Stored items
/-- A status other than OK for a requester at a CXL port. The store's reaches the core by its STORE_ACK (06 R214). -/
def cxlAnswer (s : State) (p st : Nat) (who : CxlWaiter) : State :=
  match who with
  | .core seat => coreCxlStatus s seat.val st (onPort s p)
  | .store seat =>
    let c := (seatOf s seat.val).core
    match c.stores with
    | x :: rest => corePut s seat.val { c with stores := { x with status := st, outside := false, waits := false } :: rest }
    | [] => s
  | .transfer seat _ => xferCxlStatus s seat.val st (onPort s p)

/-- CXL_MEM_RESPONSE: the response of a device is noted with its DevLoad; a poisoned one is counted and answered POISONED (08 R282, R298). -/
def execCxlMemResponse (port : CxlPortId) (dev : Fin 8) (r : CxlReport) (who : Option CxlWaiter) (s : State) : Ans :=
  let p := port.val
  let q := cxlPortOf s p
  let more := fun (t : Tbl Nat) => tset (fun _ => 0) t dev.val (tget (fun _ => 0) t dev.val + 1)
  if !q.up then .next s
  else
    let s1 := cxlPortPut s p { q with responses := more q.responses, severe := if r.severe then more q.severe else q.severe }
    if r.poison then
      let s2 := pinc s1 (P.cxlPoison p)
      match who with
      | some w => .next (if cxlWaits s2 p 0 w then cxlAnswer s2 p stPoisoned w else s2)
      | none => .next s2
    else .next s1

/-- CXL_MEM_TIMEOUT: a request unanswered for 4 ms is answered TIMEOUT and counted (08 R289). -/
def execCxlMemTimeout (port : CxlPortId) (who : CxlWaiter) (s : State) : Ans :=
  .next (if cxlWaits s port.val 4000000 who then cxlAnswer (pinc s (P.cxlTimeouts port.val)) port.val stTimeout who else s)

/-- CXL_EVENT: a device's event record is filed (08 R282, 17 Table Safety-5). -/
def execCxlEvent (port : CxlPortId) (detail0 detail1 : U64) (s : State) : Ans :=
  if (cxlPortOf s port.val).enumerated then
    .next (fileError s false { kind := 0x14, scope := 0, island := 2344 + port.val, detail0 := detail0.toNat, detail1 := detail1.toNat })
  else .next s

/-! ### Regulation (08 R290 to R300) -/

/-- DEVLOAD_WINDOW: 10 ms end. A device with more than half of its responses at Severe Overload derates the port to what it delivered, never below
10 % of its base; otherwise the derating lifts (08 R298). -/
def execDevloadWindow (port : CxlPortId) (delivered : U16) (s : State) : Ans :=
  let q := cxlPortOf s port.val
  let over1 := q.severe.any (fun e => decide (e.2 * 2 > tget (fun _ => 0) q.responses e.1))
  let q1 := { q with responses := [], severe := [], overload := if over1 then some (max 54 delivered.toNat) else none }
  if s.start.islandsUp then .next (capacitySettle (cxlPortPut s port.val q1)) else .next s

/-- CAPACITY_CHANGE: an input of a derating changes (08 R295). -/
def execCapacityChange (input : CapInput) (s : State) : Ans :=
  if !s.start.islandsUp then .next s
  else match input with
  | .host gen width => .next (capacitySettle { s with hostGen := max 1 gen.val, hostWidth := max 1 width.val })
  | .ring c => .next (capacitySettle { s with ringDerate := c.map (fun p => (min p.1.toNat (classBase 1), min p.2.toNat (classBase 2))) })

→ TASK
A single figure is required: the number of lines in the data above in which the word "cxlPortOf" appears.

→ ANSWER TO THIS TASK
3